Most real-world concurrency problems don't need Serializable. They need row-level locking at Read Committed. This is the pattern experienced developers use:

BEGIN;
 
-- Lock the row while reading it
SELECT balance FROM accounts WHERE id = 123 FOR UPDATE;
 
-- Now you know nobody else can modify this row until you commit
-- Do your check and update safely
UPDATE accounts SET balance = balance - 50 WHERE id = 123;
 
COMMIT;

FOR UPDATE tells the database: "I'm going to modify this row, so lock it now." Any other transaction trying to SELECT ... FOR UPDATE the same row will block until you commit or rollback. This gives you Serializable-like behavior for specific rows without the overhead of full serialization.

✅ The key insight

You don't need to change your global isolation level. Use Read Committed as default, and reach for SELECT ... FOR UPDATE in the specific queries where concurrent access would cause problems. This is surgical precision versus a global lock.

Common Mistakes

Mistake 1: Checking then acting without locking

-- WRONG: another transaction can change balance between these statements
SELECT balance FROM accounts WHERE id = 123;
-- application checks: if balance >= 50...
UPDATE accounts SET balance = balance - 50 WHERE id = 123;

The gap between SELECT and UPDATE is where race conditions live. Either use FOR UPDATE or do the check atomically:

-- RIGHT: atomic check-and-update
UPDATE accounts SET balance = balance - 50
WHERE id = 123 AND balance >= 50;
-- Check affected rows: 0 means insufficient funds

Mistake 2: Long transactions at high isolation

Higher isolation levels hold locks longer. A Serializable transaction that takes 30 seconds blocks other transactions for 30 seconds. Keep transactions short -- read, compute, write, commit. Don't do HTTP calls or slow computation inside a transaction.

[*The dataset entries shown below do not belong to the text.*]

-- ==== Sys2Proof/Tests/Slice0.lean ====
section
/-!
SUPPORT. Tests: the decode checks refuse ill-formed instructions, words written out from the manual decode, every statement's
hypotheses are met somewhere, and results worked by hand.
-/
namespace Sys2Proof.Tests
open Sys2Proof Sys2Proof.Machine

-- One proof at a time: each asks the kernel to evaluate a step.
set_option Elab.async false

/-! ## States -/

/-- A context at the first bundle of a page that users read, write and fetch, with some register values. -/
def here : Ctx :=
  { fetchCtx with
    s := [(1, 7), (2, 0xFFFFFFFFFFFFFFFF), (3, 0x100), (4, 0x18), (5, 0x1000_0000_0000_0000)], c := 0x2, ctxsave := 0x20_0000 }

/-- The machine with that context, nothing else resident, its core split and current, and the page mapped; the page's bytes
are those of the words ws. -/
def withCtx (x : Ctx) (ws : List Word) : State :=
  { putCtx (placeBundle State.reset ws) x with agenda := [] }

def base : State := withCtx here []

/-! ## When an operation issues, as a test -/

/-- The conditions of `Issues`, with the state and the context that the results due leave. -/
def issued (i : Instr) (s : State) : Option (Ctx × State × Ctx) :=
  match getCtx s s.cur with
  | none => none
  | some x =>
    if x.id = s.cur ∧ illegal i = none ∧ ((opOf i).illReg (issAt i s) s (settled x)).isNone = true ∧
      ((opOf i).absent (issAt i s) s (settled x)).isNone = true ∧ ((opOf i).priv x).isNone = true ∧
      ((opOf i).timed && x.sleepAt.isNone) = false ∧ heldOn x ((opOf i).reads x) = false ∧ (poisonDue x).isNone = true ∧ (dueFailure x [soleOp i s]).isNone = true ∧
      ((opOf i).block (issAt i s) (earlyOf i s x) (settled x)).isNone = true ∧ (passing x [soleOp i s]).isNone = true ∧
      (opOf i).hold (issAt i s) (earlyOf i s x) (settled x) = false ∧ mustFreeze (earlyOf i s x) x (2 + (opOf i).weight) = false
    then match settle (earlyOf i s x) x with
      | none => none
      | some (s1, x1) => if (outside x1 (opOf i)).isNone then some (x, s1, x1) else none
    else none

/-- The operation i issues in s, and ok holds there. -/
def meets (i : Instr) (s : State) (ok : Iss → Ctx → State → Bool) : Bool :=
  match issued i s with
  | none => false
  | some (_, s1, x1) => ok (issAt i s) x1 (putCtx s1 x1)

theorem meets_issues {i : Instr} {s : State} {ok : Iss → Ctx → State → Bool} (h : meets i s ok = true) :
    ∃ x s1 x1, Issues i s x s1 x1 ∧ ok (issAt i s) x1 (putCtx s1 x1) = true := by
  unfold meets issued at h
  split at h
  · exact absurd h (by decide)
  · next y s1 x1 he =>
    split at he
    · exact absurd he nofun
    · next x hx =>
      split at he
      · next hc =>
        obtain ⟨h1, h2, h3, h4, h5, h6, h7, h8, h9, h10, h11, h12, h13⟩ := hc
        simp only [Option.isNone_iff_eq_none] at h3 h4 h5 h8 h9 h10 h11
        split at he
        · exact absurd he nofun
        · next r t1 y1 hs =>
          split at he
          · next ho =>
            simp only [Option.some.injEq, Prod.mk.injEq] at he
            obtain ⟨rfl, rfl, rfl⟩ := he
            exact ⟨_, _, _, ⟨hx, h1, h2, h3, h4, h5, h6, h7, h8, h9, h10, h11, h12, h13, by simpa using ho, hs⟩, h⟩
          · exact absurd he nofun
      · exact absurd he nofun

/-- An operation that issues, whatever else. -/
def goes (s : State) (i : Instr) : Bool := meets i s (fun _ _ _ => true)

/-- An access that passes. -/
def passes' (p : State × Acc) : Bool :=
  match p.2 with
  | .ok _ => true
  | .bad _ => false

theorem passes_ok {p : State × Acc} (h : passes' p = true) : ∃ q, p.2 = .ok q := by
  unfold passes' at h
  split at h
  · next q he => exact ⟨q, he⟩
  · exact absurd h nofun

def accOk (s : State) (x : Ctx) (a n : Nat) (r : AccReq) : Bool := decide (a < 2 ^ 56) && a % n == 0 && passes' (ctxAccess s x a n r)

theorem accOk_ok {s : State} {x : Ctx} {a n : Nat} {r : AccReq} (h : accOk s x a n r = true) : accessOk s x a n r := by
  simp only [accOk, Bool.and_eq_true, decide_eq_true_eq, beq_iff_eq] at h
  exact ⟨h.1.1, h.1.2, passes_ok h.2⟩


/-! ## Well-formedness: an ill-formed term for each check, with the sub-cause of 06 R202 -/

def refuses (l : List (Instr × Nat)) : Bool := l.all (fun p => Machine.illegal p.1 == some p.2 && !p.1.wf)

def sr : SR := { d := 63, a := 1, b := 2, e := 0, x := 0, f := 0, rm := 0 }
def sr0 : SR := { sr with d := 0, f := 7 }
def sb0 : SR := { sr with b := 0 }
def sc : SR := { sr with d := 15 }
def si : SI := { d := 63, a := 1, x := 0, imm := 0xFFFFFFFF }
def vx : VX := { d := 63, a := 1, b := 2, m := 0, f := 0, g := 0, rm := 0, x := 0 }
def vb0 : VX := { vx with b := 0 }
def vr : VR := { d := 63, a := 1, b := 2, c := 3, m := 15, f := 0, rm := 7 }
def kr : KR := { d := 63, a := 1, x := 0 }
def xr : XR := { d := 63, a := 1, b := 0, k := 0, f := 0, g := 0, rm := 0, x := 0 }
def bt : BT := { shape := 1, ta := 0, tb := 0, tc := 0, td := 0, fall := 31, fresh := 0, leaf1 := 0, ext := none }
def lm : LM := { ss := 1, pm := 3, d := 63, a := 0, st := 0, m := 0, x := 0 }
def lg : LG := { ss := 0, pm := 0, d := 63, a := 0, b := 2, m := 0, x := 1 }
def lgr (f : BitVec 10) (m : BitVec 4) : LG := { lg with b := f, m := m, x := 0 }
def la : LA := { ss := 2, pm := 0, d := 63, a := 0, b := 1, e := 0, x := 0 }
def yf : YF := { ss := 0, pm := 0, d := 0, a := 0, b := 0, x := 0 }
def mm : MM := { ss := 0, pm := 0, acc := 3, ka := 0, ra := 6, ha := 0, kb := 0, rb := 6, hb := 0, sg := 0 }
def mc : MC := { ss := 0, pm := 0, acc := 3, ra := 0, rb := 0, x := 0, sg := 0 }
def cd : CD := { ss := 0, pm := 0, v := 9, sg := 0, st := 0, x := 0 }

theorem smoke_tree : refuses [(.tree { bt with shape := 14 }, 2), (.tree { bt with leaf1 := 1 }, 2), (.tree { bt with fall := 15 }, 2),
    (.tree { bt with ext := some 0x1_0000 }, 2)] = true := by decide +kernel

theorem smoke_integer : refuses [(.add { sr with x := 1 }, 1), (.maxz { sr with rm := 1 }, 1), (.sub { sr with e := 1 }, 1), (.mul { sr with f := 8 }, 1),
    (.div { sr with f := 4 }, 2), (.abs sr, 1), (.popc { sb0 with x := 1 }, 1), (.sext { sb0 with x := 0x40 }, 1), (.sext sr, 1),
    (.sext { sb0 with f := 3, x := 8 }, 2), (.bfx sr, 1), (.bfi { sb0 with f := 2, x := 16 }, 2), (.bfxz { sb0 with f := 3, x := 0x1C1 }, 2),
    (.lea { sr with x := 8 }, 1), (.lea { sr with f := 4 }, 2), (.addi { si with x := 8 }, 1), (.xori { si with x := 4 }, 2),
    (.movi { si with a := 0, x := 8 }, 1), (.movi si, 1), (.movi { si with a := 0, x := 1 }, 1), (.movhi { si with a := 0, x := 1 }, 1), (.movhi si, 1),
    (.cmpi { si with d := 16 }, 1), (.cmpi { si with d := 1, x := 8 }, 1), (.cmpi { si with d := 1, x := 4 }, 2), (.cmpi { si with d := 1, x := 0xA0 }, 2)] = true := by
  decide +kernel

theorem smoke_moves : refuses [(.mov { sb0 with x := 0x10 }, 1), (.mov sr, 1), (.mov { sb0 with e := 1 }, 1), (.mov { sb0 with rm := 1 }, 1), (.mov { sb0 with f := 8 }, 1),
    (.mov { sb0 with d := 16, x := 1 }, 1), (.mov { sb0 with a := 32, x := 8 }, 1), (.mov { sb0 with d := 1, x := 3 }, 1), (.mov { sb0 with d := 1, x := 1, f := 4 }, 2),
    (.mov { sb0 with d := 1, x := 1, f := 1 }, 1), (.mov { sb0 with f := 4 }, 2), (.mov { sb0 with d := 1, x := 9 }, 2),
    (.sel { sr with x := 1 }, 1), (.sel { sr with rm := 1 }, 1), (.sel { sr with e := 16 }, 1), (.sel { sr with f := 8 }, 1), (.sel { sr with f := 4 }, 2),
    (.cmp sr, 1), (.cmp { sc with x := 16 }, 1), (.cmp { sc with e := 1 }, 1), (.cmp { sc with rm := 1 }, 1), (.cmp { sc with f := 8 }, 1), (.cmp { sc with f := 4 }, 2),
    (.cmp { sc with x := 10 }, 2), (.cset sr, 1), (.cset { sc with a := 16 }, 1), (.cset { sc with b := 16 }, 1), (.cset { sc with x := 16 }, 1),
    (.cset { sc with e := 1 }, 1), (.cset { sc with rm := 1 }, 1), (.cset { sc with f := 8 }, 1), (.cset { sc with f := 4 }, 2), (.cset { sc with f := 1 }, 1),
    (.cset { sc with x := 9 }, 1), (.cset { sc with b := 0, x := 10 }, 2)] = true := by decide +kernel

theorem smoke_float : refuses [(.fadd { sr with x := 1 }, 1), (.fsub { sr with e := 1 }, 1), (.fmul { sr with f := 1 }, 3), (.fdiv { sr with rm := 4 }, 2),
    (.ffma { sr with x := 1 }, 1), (.ffma { sr with f := 13 }, 3), (.ffma { sr with rm := 6 }, 2), (.fsqrt { sb0 with x := 1 }, 1), (.fsqrt { sb0 with e := 1 }, 1),
    (.fsqrt sr, 1), (.fsqrt { sb0 with f := 1 }, 3), (.fsqrt { sb0 with rm := 5 }, 2), (.fmin { sr with x := 1 }, 1), (.fmax { sr with e := 1 }, 1),
    (.fmin { sr with rm := 1 }, 1), (.fmax { sr with f := 2 }, 3), (.fcmp sr, 1), (.fcmp { sc with x := 16 }, 1), (.fcmp { sc with e := 1 }, 1), (.fcmp { sc with rm := 1 }, 1),
    (.fcmp { sc with f := 5 }, 3), (.fcmp { sc with x := 6 }, 2), (.fcvt { sb0 with x := 32 }, 1), (.fcvt { sb0 with e := 1 }, 1), (.fcvt sr, 1),
    (.fcvt { sb0 with f := 12 }, 3), (.fcvt { sb0 with x := 5 }, 3), (.fcvt { sb0 with f := 13, x := 14 }, 2), (.fcvt { sb0 with x := 16 }, 2), (.fcvt { sb0 with rm := 4 }, 2),
    (.fclass { sb0 with x := 1 }, 1), (.fclass { sb0 with e := 1 }, 1), (.fclass sr, 1), (.fclass { sb0 with rm := 1 }, 1), (.fclass { sb0 with f := 14 }, 3)] = true := by
  decide +kernel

Mistake 3: Ignoring serialization failures

At Serializable, the database will abort your transaction if it detects a conflict. Your application must catch that error (usually error code 40001) and retry. If you don't handle retries, users see random errors under load.

Key Takeaways

✅ The mental model

Isolation levels are about what lie you're willing to accept. Read Committed says "I might see changes mid-transaction, and that's OK." Serializable says "I refuse to see any inconsistency, even if it means retrying." The right choice depends on what your data can tolerate, not what sounds safest.

The decisions that matter:

Know your default: PostgreSQL uses Read Committed, MySQL uses Repeatable Read. Don't assume.
Read-then-write = danger zone: Any pattern that reads a value, makes a decision, and writes back is vulnerable to races at Read Committed.
Use FOR UPDATE surgically: Lock specific rows when needed instead of raising the global isolation level.
Keep transactions short: The longer your transaction, the more it blocks others, regardless of isolation level.
Handle retries at Serializable: If you choose the strongest level, build retry logic into your application.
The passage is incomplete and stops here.